Is there any way to identify the time frame this particular logo was in use?

Thanks for any thoughts or leads you have.


----------



## dnc1 (Nov 8, 2021)

Try these threads:









						All wood rim makers marks | General Discussion About Old Bicycles
					

I thought it might be a good idea for everyone here to post a picture of some of the different wood rim makers marks that exist out there to help people ID them in the future ( rather then having to google randomly ). Also profile & color charts might also assist.  This is the only Marietta Oh...




					thecabe.com
				












						TOC Wood Rim Makers Info | Antique Bicycles Pre-1933
					

Wood Rim Makers Info ( TOC ) - Info on all the early mfg's  I thought I would share some information on the Wood Rim Makers from the TOC. I will try and give each maker their own area in the thread. This also ties into the Wood Rim makers Mark thread (...




					thecabe.com
				




May help with info as to when Fairbanks Boston were producing rims.
Judging by the cross-sectional profile they are definitely TOC or thereabouts, possibly for racing.


----------



## fat tire trader (Nov 8, 2021)

dnc1 said:


> Try these threads:
> 
> 
> 
> ...



I'm not sure if they were made in the TOC. They were definitely made in the 30s, I do not know how much earlier.
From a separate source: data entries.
/-- Capacity of a core's record cache (R267). -/
def shapeCap : Nat := 64
/-- A record read enters the core's cache, the oldest leaving a full one. -/
def State.cacheShape (s : State) (e : ShapeEntry) : State :=
  let mine := s.shapes.filter (fun (x : ShapeEntry) => x.core == e.core)
  let l := if mine.length < shapeCap then s.shapes else
    (match mine with | o :: _ => s.shapes.filter (fun (x : ShapeEntry) => x != o) | [] => s.shapes)
  { s with shapes := l ++ [e] }
/-- The record an instruction names: the core's cached copy, or one read from memory (R265, R267). -/
def Rdy.shape (r : Rdy) (s : State) (att ptr : Nat) (k : State → Rdy → BitVec 1536 → State) : State :=
  let ctx := s.ctxOf r.i.g
  match s.shapes.find? (fun (e : ShapeEntry) => e.core == r.i.g.core && e.ctx == ctx && e.addr == ptr) with
  | some e => k s r e.shape
  | none =>
    if ptr / 2 ^ 56 != 0 || 2 ^ 56 < ptr + 192 then r.fault s causeAperture ptr
    else if ptr % 16 != 0 then r.fault s causeMisalign ptr
    else match r.i.accessFrom s r.word att r.act ⟨wantLoad (some r.i.w.pkr), false, none⟩ [⟨r.low, ptr, 192⟩] with
    | .stop s => s
    | .go s i l =>
      let (gs, s) := s.readAll (i.mmu s) false false l
      let sh : BitVec 1536 := BitVec.ofNat 1536 (leVal ((gs.map (fun g => g.bytes)).flatten))
      k (s.cacheShape ⟨i.g.core, ctx, ptr, sh⟩) { r with i := i } sh

/-- A pointer in an aperture that admits it, within its extent (R46 to R51, R266, R276); `own` admits 0xF3 for the
issuer only. -/
def State.regionOk (s : State) (r : Rdy) (glob own : Bool) (a n : Nat) : Bool :=
  (s.locate r.i.g r.i.w.idx r.low a n != .bad)
    && (if a / 2 ^ 56 = 0 then glob
        else if a / 2 ^ 56 = 0xF3 then !own || fld a 21 3 == r.i.g.team
        else a / 2 ^ 56 = 0xF0 || a / 2 ^ 56 = 0xF2)
/-- Checks 3 and 4 of R266 on a region of ranges: apertures and extents, then translation. The accessed leaves are
marked. -/
def Rdy.region (r : Rdy) (s : State) (att : Nat) (glob own : Bool) (w : Want) (l : List (Nat × Nat))
    (k : State → Rdy → List (List (Place × Nat)) → State) : State :=
  match l.find? (fun a => !s.regionOk r glob own a.1 a.2) with
  | some a => r.fault s causeAperture a.1
  | none => match r.i.accessFrom s r.word att r.act ⟨w, false, none⟩ (l.map (fun a => ⟨r.low, a.1, a.2⟩)) with
    | .stop s => s
    | .go s i l =>
      let s := l.foldl (fun (s : State) q => q.xs.foldl (fun (s : State) x => s.touch (i.mmu s) x w.wr) s) s
      k s { r with i := i } (l.map (fun q => q.parts))

/-- `tval` of R263. -/
def palVal (reason detail : Nat) : Nat := reason * 2 ^ 24 + detail % 2 ^ 24
/-- A record's checks of R266 in order, and its rows as they translate. -/
def Rdy.rowsOf (r : Rdy) (s : State) (att ptr : Nat) (sh : BitVec 1536) (kind : Nat) (fmts : List Nat) (drain : Bool) (w : Want)
    (k : State → Rdy → List (List (Place × Nat)) → State) : State :=
  let why := shapeReason sh kind fmts drain
  if why != 0 then r.fault s causeShape (palVal why ptr)
  else r.region s att (kind == 3) (kind == 1) w ((List.range (shRows sh)).map (fun n => (shRow sh n, shRowBytes sh))) k

/-! ## Acceptance (R258 to R261) -/

/-- What the last accepted writer of a palette will leave (R260): HAS, VALID, K block, rows, and whether it can be
rebuilt. -/
structure PalView where
  has : Bool
  valid : Bool
  kb : Nat
  rows : Nat
  can : Bool
deriving DecidableEq, Repr
def Palette.view (x : Palette) : PalView :=
  ⟨x.has, x.valid, (x.desc.map (fun d => d.kblk)).getD 0, (x.desc.map (fun d => d.rows)).getD 0, x.canRebuild⟩
def Group.view (g : Group) (p : Nat) : PalView :=
  g.palOps.foldl (fun (v : PalView) o => match o.kind with
    | .build q sh kb _ => if q = p then ⟨true, true, kb, shRows sh, true⟩ else v
    | .fill q _ d => if q = p then
        ⟨true, fld d.toNat 108 1 == 1, fld d.toNat 128 16, fld d.toNat 96 8 + 1,
          !(fld d.toNat 109 1 == 1 && fld d.toNat 56 8 == 0xF2)⟩ else v
    | .look q _ _ _ _ _ _ _ true => if q = p then { v with valid := v.valid || v.can } else v
    | _ => v) (g.pal p).view
/-- A writer of the palette is outstanding (R273). -/
def Group.palPend (g : Group) (p : Nat) : Bool :=
  g.palOps.any (fun o => match o.kind with
    | .copy q _ _ _ => q == p
    | k => k.palUse == some (p, true))

/-- The instruction is accepted by the palette unit, which performs it later; the issuer goes on. -/
def Rdy.accept (r : Rdy) (s : State) (att : Nat) (k : PalKind) (rows : List (List (Place × Nat))) : State :=
  let id := s.nextId
  let o : PalOp := { id := id, warp := r.i.w.idx, lane := r.low, pkr := r.i.w.pkr, kind := k, rows := rows, dirty := false, copies := [],
                     due := s.timer + s.sliceNs r.i.g.core (k.cycles r.i.g) }
  let s := (s.updGroup r.i.g.id (fun g => { g with palOps := g.palOps ++ [o] })).fresh
  r.done (r.i.outst s att (.palette id))

/-- A reader of the palette stands earlier in the clause (R260). -/
def Iss.readBefore (i : Iss) (p : Nat) : Bool :=
  (i.c.words.take ((i.u.pc.toNat - i.c.head.toNat) / 8 - 1)).any (fun w => match decode w with
    | .ok (.plook f) => f.p.toNat == p
    | .ok (.pspill f) => f.p.toNat == p
    | .ok (.pstat f) => f.p.toNat == p
    | .ok (.pinv f) => f.p.toNat == p
    | _ => false)
/-- A writer of pX: ILLOP behind a reader of its clause (R260). -/
def Rdy.writer (r : Rdy) (s : State) (p : Nat) (k : State) : State :=
  if r.i.readBefore p then r.fault s causeIllop p else k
I have a pair on my 1930s Drysdale Velox.


----------



## alexander55 (Nov 8, 2021)

Thanks for the leads regarding previous threads.  I've looked them over pretty closely and see the same rims pictured, but no dating information is provided.  It is interesting that some of the brand stamps say ONAWAY, MICHIGAN and some say ALMA, MICHIGAN.  Another clue to the mystery of dating perhaps.  Thanks again for the help.  The "research" continues.


----------



## alexander55 (Nov 8, 2021)

After reading through all of the previous threads I can find (including the excellent threads referenced earlier), IT APPEARS that the rims in the original post were made some time after January 14, 1926 which is the date of a large fire at the plant in ONAWAY, MICHIGAN.  That plant was not rebuilt, and operations were moved to ALMA, MICHIGAN....as stamped on these rims.

Still trying to determine when they stopped making wood rims in Alma.


----------